Jay-Z and Kanye West Drop ‘Watch the Throne’ Album: Today in Hip-Hop
On this day, Aug. 8, in hip-hop history...
2011: Ten years and an endless amount of significant hip-hop endeavors removed from their inaugural work together on Jay-Z's iconic 2001 album, The Blueprint, Kanye West and Hov converged their immensely imposing resumes and talents to collectively release the largely anticipated, yet minimally promoted, mega-collaboration project, Watch the Throne.
In what can be considered a remarkable triumph in the digital age where all music is rapidly accessible, Watch the Throne was kept universally private, avoiding all leaks in the impending weeks leading up to its release. Surely not an easy task when featuring a conglomeration of renowned artists within its assemblage, including production from The Neptunes, RZA, 88-Keys, Q-Tip and Swizz Beatz, along with vocal features from both Beyoncé and Frank Ocean, among others.
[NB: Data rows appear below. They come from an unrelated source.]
/-- Time moves forward to `p`, a fabric time with its phase in phase units (R38), if that lies ahead. -/
def State.waitPhase (s : State) (p : Nat) : State :=
  if p ≤ 64 * s.sch.ft.toNat + s.sch.phase.toNat then s else
  let s1 := s.waitFt (p / 64)
  { s1 with sch := { s1.sch with phase := BitVec.ofNat 6 p } }

/-- Fabric time with its phase, in phase units (R38). -/
def State.phaseTime (s : State) : Nat := 64 * s.sch.ft.toNat + s.sch.phase.toNat

/-- `o` leaves the block. -/
def State.emit (s : State) (o : Out) : State := { s with out := s.out ++ [o] }

/-- The index of the next free value, and the state that has drawn it. -/
def State.draw (s : State) : Nat × State := (s.freeCount, { s with freeCount := s.freeCount + 1 })

/-! ## Live counters of the shift report (R68, R77, R79) -/

/-- Report offsets of the counters. -/
def Cnt.sch (c : Nat) : Nat := 0x40 + 8 * c
def Cnt.lane (l c : Nat) : Nat := 0x80 + 32 * l + 8 * c
def Cnt.lg (g c : Nat) : Nat := 0x300 + 128 * g + 8 * c
def Cnt.que (c : Nat) : Nat := 0x700 + 8 * c
def Cnt.drift (d c : Nat) : Nat := 0x800 + 64 * d + 8 * c
def Cnt.smem (c : Nat) : Nat := 0xC00 + 8 * c
def Cnt.hmp (p c : Nat) : Nat := 0xC40 + 64 * p + 8 * c
def Cnt.btp (c : Nat) : Nat := 0xE40 + 8 * c
def Cnt.sbe (c : Nat) : Nat := 0xE80 + 8 * c
def Cnt.thread (t c : Nat) : Nat := 0x1000 + 16 * t + 8 * c

/-- The counter at report offset `off` counts `n` more; past 2^64 - 1 it holds that value (R68). -/
def State.count (s : State) (off n : Nat) : State :=
  let v := (kget 0 s.sch.counters off : BitVec 64).toNat + n
  { s with sch := { s.sch with
      counters := kset 0 s.sch.counters off (BitVec.ofNat 64 (min v (2 ^ 64 - 1)))
      saturated := s.sch.saturated || decide (v > 2 ^ 64 - 1) } }

/-- A MAX counter takes `v` if it is larger (R77). -/
def State.countMax (s : State) (off v : Nat) : State :=
  { s with sch := { s.sch with
      counters := kset 0 s.sch.counters off (BitVec.ofNat 64 (max v (kget 0 s.sch.counters off : BitVec 64).toNat)) } }

/-! ## Host memory ports: requests (R607 to R613) -/

def State.hmpPort (s : State) (p : Nat) : HmpPort := kget HmpPort.init s.hmp p
def State.setHmp (s : State) (p : Nat) (x : HmpPort) : State := { s with hmp := kset HmpPort.init s.hmp p x }

/-- A request waits at port `p`, behind those that wait there. -/
def State.hmpPush (s : State) (p : Nat) (r : HmpReq) : State :=
  let x := s.hmpPort p
  s.setHmp p { x with reqs := x.reqs ++ [r], validAt := if x.reqs.isEmpty then s.now else x.validAt }

/-- Requests at port `p` that wait and are not wanted any more leave. -/
def State.hmpDrop (s : State) (p : Nat) (gone : HmpReq → Bool) : State :=
  let x := s.hmpPort p
  let rest := x.reqs.filter fun r => !gone r
  if rest.length = x.reqs.length then s else s.setHmp p { x with reqs := rest, validAt := if rest.isEmpty then 0 else x.validAt }

/-- Pieces of host memory accesses of `n` bytes from address `a`, none across a 4 KiB boundary (R608): address and length
of each. The first argument bounds their number. -/
def hostPieces : Nat → Nat → Nat → List (Nat × Nat)
  | 0, _, _ => []
  | fuel + 1, a, n =>
    if n = 0 then [] else
    let m := min n (4096 - a % 4096)
    (a, m) :: hostPieces fuel (a + m) (n - m)

def hostChunks (a n : Nat) : List (Nat × Nat) := hostPieces (n / 4096 + 2) a n

/-- A read of `n` bytes at host address `a` is asked for. -/
def State.hostRead (s : State) (p a n src : Nat) (who : Requester) : State :=
  s.hmpPush p { opc := 0, arg := 0, addr := BitVec.ofNat 64 a, len := n, data := [], poison := false, src := BitVec.ofNat 5 src,
                intr := false, who := who }

/-- A write of `bytes` at host address `a` is asked for. -/
def State.hostWrite (s : State) (p a : Nat) (bytes : List Byte) (poison : Bool) (src : Nat) (who : Requester) : State :=
  s.hmpPush p { opc := 1, arg := 0, addr := BitVec.ofNat 64 a, len := bytes.length, data := bytes, poison := poison,
                src := BitVec.ofNat 5 src, intr := false, who := who }

/-! ## The event router (R674 to R681) -/

def EV.shift : Nat := 0
def EV.rpt : Nat := 1
def EV.tlFar : Nat := 2
def EV.clsVoid : Nat := 3
def EV.imgDone : Nat := 4
def EV.imgFail : Nat := 5
def EV.contractVoid : Nat := 6
def EV.mode : Nat := 7
def EV.safe : Nat := 8
def EV.wake : Nat := 9
def EV.droop : Nat := 10
def EV.temp : Nat := 11
def EV.lcChange : Nat := 12
def EV.lcBus : Nat := 13
def EV.secTamper : Nat := 14
def EV.secWipe : Nat := 15
def EV.allblock : Nat := 16
def EV.btpFault : Nat := 17
def EV.btpT0Df : Nat := 18
def EV.tmemRw : Nat := 19
def EV.tmemWw : Nat := 20
def EV.tmemEcc : Nat := 21
def EV.smemEcc : Nat := 22
def EV.queRoute : Nat := 23
def EV.hmpTmo : Nat := 24
def EV.tndJoin : Nat := 25
def EV.tndLost : Nat := 26
def EV.tndSplit : Nat := 27
def EV.tndSolo : Nat := 28
def EV.dbgHalt : Nat := 29
def EV.trace : Nat := 30
def EV.ue : Nat := 31
def EV.vwkTally : Nat := 32
def EV.vwkAttach : Nat := 33
def EV.vwkDetach : Nat := 34
def EV.vwkAttn : Nat := 35
def EV.vwkRx : Nat := 36
def EV.vwkTx : Nat := 37
def EV.vwkErr : Nat := 38
def EV.pe (n : Nat) : Nat := 40 + n
def EV.tmExp (m : Nat) : Nat := 48 + m
def EV.tmCmp (m : Nat) : Nat := 64 + m
def EV.tmCap (m : Nat) : Nat := 80 + m
def EV.strDone (d : Nat) : Nat := 96 + d
def EV.lnkUp (n : Nat) : Nat := 112 + n
def EV.lnkDown (n : Nat) : Nat := 120 + n
def EV.lnkTrain (n : Nat) : Nat := 128 + n
def EV.lnkSlotv (n : Nat) : Nat := 136 + n
def EV.lnkRemap (n : Nat) : Nat := 144 + n
def EV.lnkWidth (n : Nat) : Nat := 152 + n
After debuting at No. 1 on the Billboard 200 chart, Watch the Throne would go on to some impressive initial numbers and accolades, amassing 436,000 first week sales in total and setting a record for opening week transactions specifically on iTunes with 290,000 downloads. The album ended up seeing six of its sixteen tracks ("H.A.M.," "Otis," "Niggas in Paris," "Gotta Have It," "No Church in the Wild," "Who Gon Stop Me") reach the top 100 on Billboard's singles charts, as well. Watch the Throne was nominated for seven Grammys, and in September of 2011, only six weeks post-release, was certified platinum by the RIAA. The subsequent Watch the Throne Tour ended up reaching 43 cities spanning across 12 different countries, and grossing over $75 million in total.
To both Hov and Kanye, the purpose of Watch the Throne wasn't rooted in the addition of another innovative album to their specific discographies, and it certainly wasn't embedded with intentions of solidifying their relevance, or demonstrating that their lyrical dexterity was still evolving. By the time of the album's release, their legacies had already been long established and were in no danger of dilution.
Appropriately titled, the essence of Watch the Throne was purely a grand commemoration, administered by the kings themselves, emphasizing their particular ongoing successes and celebrating the deserved acquisitions of their respective musical crowns, robes, and the metaphorical thrones on which they were bellowing their own praises from throughout the entirety of the album.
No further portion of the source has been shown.